Her prescription can get delayed reaching Northern Ireland and the product she has been using is often out of stock. This means that even when she finds something that works, she is often forced to try something new and it may not reach her in time, leaving her without medication.

“It’s a minefield. I don’t think I have had three months in a row where I have the same prescription without a stock issue,” she said.

“You may get a call three days after your consultant writes your prescription to say it’s booked but the product is out of stock or there might be a five to seven day lead time. You are left to go back to your consultant and get another prescription. The easiest thing to do is to pay another £45 to see them.”
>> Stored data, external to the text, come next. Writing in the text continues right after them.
-- ==== Sys2Proof/Laws/Pump.lean ====
section
/-! SUPPORT. What one frame does in the message pump, and what follows for its loop: a frame is dropped or routed to its end, whatever polls are left, or it calls the application. -/

set_option Elab.async false

namespace Sys2Proof.Machine

/-! ### What a routed command leaves alone -/

/-- `t` has the suspended commands, the result port, the received-frame counters and the outside agents of
`s`, but for the transport's answers to sends. -/
structure Sent (s t : State) : Prop where
  calls : t.calls = s.calls
  result : t.result = s.result
  world : t.world = s.world.afterSends t
  rx : t.cnt.rx = s.cnt.rx
  drop : t.cnt.drop = s.cnt.drop

theorem Sent.refl (s : State) : Sent s s := ⟨rfl, rfl, rfl, rfl, rfl⟩

theorem Sent.trans {s t u : State} (h1 : Sent s t) (h2 : Sent t u) : Sent s u :=
  ⟨h2.calls.trans h1.calls, h2.result.trans h1.result, by rw [h2.world, h1.world]; rfl, h2.rx.trans h1.rx,
    h2.drop.trans h1.drop⟩

theorem Sent.of_sendsOnly {s t : State} (h : SendsOnly s t) (hr : t.cnt.rx = s.cnt.rx)
    (hd : t.cnt.drop = s.cnt.drop) : Sent s t :=
  ⟨h.calls, h.result, congrArg State.world h, hr, hd⟩

theorem Sent.recvIn {s t : State} (h : Sent s t) : t.world.recvIn = s.world.recvIn := by
  rw [h.world]; rfl

theorem Sent.port {s t : State} (h : Sent s t) : t.world.port = s.world.port := by
  rw [h.world]; rfl

theorem transmit_sent (id : CanId) (bs : List Byte) (s : State) : Sent s (transmit id bs s) := by
  refine .of_sendsOnly (transmit_sendsOnly s id bs) ?_ ?_ <;> rw [transmit_cnt] <;> split <;> rfl

theorem appendByte_sent {b : Byte} {s t : State} (h : appendByte b s = .next t) : Sent s t := by
  rcases appendByte_cases h with ⟨-, -, rfl⟩ | ⟨-, -, rfl⟩ | ⟨-, -, -, rfl⟩ | ⟨-, -, -, rfl⟩
  · exact ⟨rfl, rfl, rfl, rfl, rfl⟩
  · exact ⟨rfl, rfl, rfl, rfl, rfl⟩
  · exact ⟨rfl, rfl, rfl, rfl, rfl⟩
  · have h1 : Sent s (fastPut b s) := ⟨rfl, rfl, rfl, rfl, rfl⟩
    have h2 := h1.trans (transmit_sent (fastPut b s).fr.id (bufFront 8 (fastPut b s).fr.buf) _)
    exact ⟨h2.calls, h2.result, h2.world, h2.rx, h2.drop⟩

theorem goIdle_sent {s t : State} (h : Sent s t) : Sent s (goIdle t) :=
  ⟨h.calls, h.result, h.world, h.rx, h.drop⟩

theorem sendSingle_sent {s t : State} {pgn prio src dst bs}
    (h : sendSingle pgn prio src dst bs s = .next t) : Sent s t := by
  refine sendSingle_of_parts (R := Sent) Sent.trans Sent.refl (fun h => ?_) appendByte_sent
    (fun h => ?_) h
  · obtain ⟨-, r, -, rfl⟩ := startSingle_eq_next.mp h
    exact ⟨rfl, rfl, rfl, rfl, rfl⟩
  · rcases finishSingle_cases h with ⟨-, rfl⟩ | ⟨-, -, rfl⟩ | ⟨-, -, rfl⟩
    · exact ⟨rfl, rfl, rfl, rfl, rfl⟩
    · exact ⟨rfl, rfl, rfl, rfl, rfl⟩
    · exact goIdle_sent (transmit_sent _ _ _)

theorem sendFast_sent {s t : State} {pgn prio src dst total bs}
    (h : sendFast pgn prio src dst total bs s = .next t) : Sent s t := by
  obtain ⟨m, n, h1, h2, h3⟩ := sendFast_eq_next.mp h
  obtain ⟨-, -, r, -, rfl⟩ := startFast_eq_next.mp h1
  have hn : Sent (s.setFr (fastStarted r.1 total s.fr)) n := by
    rw [outBytes] at h2
    split at h2
    · cases h2
    · exact appendAll_induction Sent.refl (fun h1 h2 => (appendByte_sent h1).trans h2) h2
  have hs : Sent s (s.setFr (fastStarted r.1 total s.fr)) := ⟨rfl, rfl, rfl, rfl, rfl⟩
  refine (hs.trans hn).trans ?_
  rcases finishFast_cases h3 with ⟨-, rfl⟩ | ⟨-, -, -, rfl⟩ | ⟨-, -, -, rfl⟩
  · exact ⟨rfl, rfl, rfl, rfl, rfl⟩
  · exact ⟨rfl, rfl, rfl, rfl, rfl⟩
  · exact goIdle_sent (transmit_sent _ _ _)

theorem claimAddress_sent {s t : State} (h : claimAddress s = .next t) : Sent s t :=
  claimAddress_of_parts (R := Sent) Sent.trans sendSingle_sent (fun _ => ⟨rfl, rfl, rfl, rfl, rfl⟩) h

/-- An Address Claim received: the draws of missing NAME bytes are its only other draws. -/
theorem receiveClaim_sent {f : Frame} {s t : State} (h : receiveClaim f s = .next t) :
    Sent s t := by
  rw [receiveClaim] at h
  split at h
  · cases h; exact .refl s
  · split at h
    · cases h; exact .refl s
    · have h0 : Sent s (remoteNameBytes f s).2 := by
        show Sent s (drawBytes _ s).2
        rw [drawBytes_state]
        exact ⟨rfl, rfl, rfl, rfl, rfl⟩
      have named : ∀ n, Sent s ((remoteNameBytes f s).2.setName n) :=
        fun n => ⟨h0.calls, h0.result, h0.world, h0.rx, h0.drop⟩
      have moved : ∀ a, Sent s ((remoteNameBytes f s).2.setDevAddr a) :=
        fun a => ⟨h0.calls, h0.result, h0.world, h0.rx, h0.drop⟩
      simp only [arbitrate] at h
      split at h
      · exact (named _).trans (claimAddress_sent h)
      · split at h
        · split at h
          · cases h
          · exact (moved _).trans (claimAddress_sent h)
        · exact h0.trans (claimAddress_sent h)
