/-- The PDU format of a packed identifier is the PGN's, so both are of one family. -/
theorem packId_pf :
    (packId pgn prio src dst).toNat / 2 ^ 16 % 256 = pgn.toNat / 2 ^ 8 % 256 := by
  have hid := packId_toNat pgn prio src dst hpgn hlow
  split at hid <;> omega

/-- Decoding a packed identifier gives its fields back, the destination in PDU1 only. -/
theorem decodeId_packId :
    (decodeId (packId pgn prio src dst)).pgn.toNat = pgn.toNat ∧
    (decodeId (packId pgn prio src dst)).prio = prio ∧
    (decodeId (packId pgn prio src dst)).src = src ∧
    (decodeId (packId pgn prio src dst)).dst =
      if pgn.toNat / 2 ^ 8 % 256 < 240 then dst else 0xFF := by
  have hid := packId_toNat pgn prio src dst hpgn hlow
  have hpf := packId_pf prio src dst hpgn hlow
  have hp : (decodeId (packId pgn prio src dst)).pgn.toNat = _ := pgnOf_toNat _
  obtain ⟨hprio, hsrc, hdst⟩ := decodeId_toNat (packId pgn prio src dst)
  rw [hpf] at hp hdst
  by_cases hpdu1 : pgn.toNat / 2 ^ 8 % 256 < 240
  · have hz := hlow hpdu1
    rw [if_pos hpdu1] at hid hp hdst ⊢
    exact ⟨by omega, BitVec.eq_of_toNat_eq (by omega), BitVec.eq_of_toNat_eq (by omega),
      BitVec.eq_of_toNat_eq (by omega)⟩
  · rw [if_neg hpdu1] at hid hp hdst ⊢
    exact ⟨by omega, BitVec.eq_of_toNat_eq (by omega), BitVec.eq_of_toNat_eq (by omega),
      BitVec.eq_of_toNat_eq hdst⟩

end Packed

/-- Settles O4: an identifier without a failure is a packed one. -/
theorem fieldsSurviveTheIdentifier : Obligations.FieldsSurviveTheIdentifier := by
  intro pgn prio src dst s id h
  obtain ⟨hpgn, hlow, rfl⟩ := encodeId_eq_ok_false.mp (exec_idEncode_eq_next.mp h)
  exact ⟨_, exec_idDecode _ s, decodeId_packId prio src dst hpgn hlow⟩

/-! ### Identifier to fields and back (R95) -/

theorem getLsbD_clearBit {w : Nat} (x : BitVec w) (n i : Nat) :
    (x &&& ~~~((1 : BitVec w) <<< n)).getLsbD i = (x.getLsbD i && decide (i ≠ n)) := by
  have hbit : ((1 : BitVec w) <<< n).getLsbD i = (decide (n < w) && decide (n = i)) :=
    BitVec.getLsbD_twoPow n i
  rw [BitVec.getLsbD_and, BitVec.getLsbD_not, hbit]
  by_cases hi : i < w
  · obtain rfl | hin := eq_or_ne i n
    · simp [hi]
    · simp [hi, hin, hin.symm]
  · simp [BitVec.getLsbD_of_ge x i (not_lt.mp hi)]

/-- Clearing a bit changes nothing exactly when the bit is 0. -/
theorem clearBit_eq_self_iff {w : Nat} (x : BitVec w) (n : Nat) :
    x &&& ~~~((1 : BitVec w) <<< n) = x ↔ x.getLsbD n = false := by
  constructor
  · intro h
    rw [← h, getLsbD_clearBit]
    simp
  · intro h
    refine BitVec.eq_of_getLsbD_eq fun i _ => ?_
    rw [getLsbD_clearBit]
    obtain rfl | hin := eq_or_ne i n
    · simp [h]
    · simp [hin]

/-- An identifier with bit 25 cleared as a number. -/
theorem clearBit25_toNat (id : CanId) :
    (id &&& ~~~((1 : CanId) <<< 25)).toNat =
      2 ^ 26 * (id.toNat / 2 ^ 26) + id.toNat % 2 ^ 25 := by
  have hlow : id.toNat % 2 ^ 25 < 2 ^ 26 := by omega
  refine Nat.eq_of_testBit_eq fun i => ?_
  rw [BitVec.testBit_toNat, getLsbD_clearBit, Nat.testBit_two_pow_mul_add _ hlow,
    Nat.testBit_mod_two_pow, Nat.testBit_div_two_pow, BitVec.testBit_toNat]
  split
  · rw [Bool.and_comm, decide_eq_decide.mpr (show i ≠ 25 ↔ i < 25 by omega)]
  · rw [decide_eq_true (show i ≠ 25 by omega), Bool.and_true, Nat.sub_add_cancel (by omega),
      BitVec.testBit_toNat]
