-- ==== Sys2Proof/Machine/Builder.lean ====
section
/-! DEFINITION. The symbol-table builder (`40_table_builder.md`): the alphabet, the tag check, the two
tables, and the meanings of `CFG`, of its pseudo-command and of the illegal words. -/

namespace Sys2Proof.Machine

/-- `ALPHA[i]` for `i` in 0..61: digits, uppercase, lowercase (R7; codes are ASCII, log 18). -/
def alpha (i : Nat) : CharCode :=
  if i ≤ 9 then BitVec.ofNat 8 (0x30 + i)
  else if i ≤ 35 then BitVec.ofNat 8 (0x41 + (i - 10))
  else BitVec.ofNat 8 (0x61 + (i - 36))

/-- `IsAlnum` (R61). -/
def isAlnum (c : CharCode) : Bool :=
  (0x30 ≤ c.toNat && c.toNat ≤ 0x39) || (0x41 ≤ c.toNat && c.toNat ≤ 0x5A)
    || (0x61 ≤ c.toNat && c.toNat ≤ 0x7A)

/-- `AlphaIndex`, meaningful when `isAlnum c` (R62). -/
def alphaIndex (c : CharCode) : Nat :=
  if c.toNat ≤ 0x39 then c.toNat - 0x30
  else if c.toNat ≤ 0x5A then c.toNat - 0x41 + 10
  else c.toNat - 0x61 + 36

/-- `TagValid` (R63). -/
def tagValid (tlen : BitVec 2) (tchar : CharCode) : Bool := tlen = 1#2 && isAlnum tchar

/-- `BuildEnc(k)`, in the closed form of R65; `buildEncLoop` is R65's loop. -/
def buildEnc (k : Nat) : EncLut :=
  Vector.ofFn fun v : Fin 61 => if v.val < k then alpha v.val else alpha (v.val + 1)

/-- `BuildEnc(k)` as the loop of R65: the alphabet in its order, the character of index `k` skipped. -/
def buildEncLoop (k : Nat) : List CharCode :=
  (List.range 62).foldl (fun enc i => if i ≠ k then enc ++ [alpha i] else enc) []

/-- `BuildDec(enc)`: every entry `NONE`, then `dec[enc[v]] <- v` for `v` in 0..60 (R66). -/
def buildDec (enc : EncLut) : DecLut :=
  (List.finRange 61).foldl
    (fun dec v => dec.set enc[v].toNat (BitVec.ofNat 8 v.val) enc[v].isLt)
    (Vector.replicate 256 noneMark)

/-- The commit of a successful `CFG`: the whole table set at once (R67). -/
def commitTables (tchar : CharCode) (s : State) : State :=
  { s with
    tag := tchar
    encLut := buildEnc (alphaIndex tchar)
    decLut := buildDec (buildEnc (alphaIndex tchar))
    cfgOk := true
    err := .ok }

/-- The operation of `CFG` (R60): the check comes before the first write. -/
def configure (tlen : BitVec 2) (tchar : CharCode) (s : State) : State :=
  if tagValid tlen tchar then commitTables tchar s else raiseError .invalidConfiguration s

/-- `CFG` (R60). -/
def execCfg (tlen : BitVec 2) (tchar : CharCode) (s : State) : Result :=
  whenIdle s (.next (configure tlen tchar s))

/-- The pseudo-command `cfg` with no operand: `cfg 'x'` (R59). -/
def execCfgDefault (s : State) : Result :=
  whenIdle s (.next (configure 1#2 defaultTag s))

/-- A word with `OP = 11` (R53, R116). -/
def execIllegalOp (_low : BitVec 10) (s : State) : Result :=
  whenIdle s (.next (raiseError .illegalCommand s))

/-- A word with the `OP` of `ENC` or `DEC` and a non-zero operand field (R53, R116). -/
def execIllegalOperand (_m : Mode) (_low : BitVec 10) (s : State) : Result :=
  whenIdle s (.next (raiseError .illegalCommand s))

end Sys2Proof.Machine
end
Mary highlighted that this is a reason a lot of patients are leaving clinics, but she feels “trapped” as she does not have an alternative and does not want to return to the black market.

“Not having to use morphine is amazing. I’ve come off 50omg a day, along with 12 different medications over two and a half years. If I had to go back out to look for street cannabis again, I wouldn’t know where to go,” she said.

Despite feeling nervous about the upcoming surgery, Mary feels she finally has some clarity thanks to her medication being plant-based and not an opioid prescription.

“My anaesthetist who did the surgery inspired me to stop taking [prescription] tablets,” she said.

“Doctors can tend to disagree with cannabis medicines but he was very open-minded about it. When someone like that gives me good strength to start the journey then I just thought I’m going to keep going. My head is clear even though I’m really sick. My head is clearer now than it has been in 30 years.”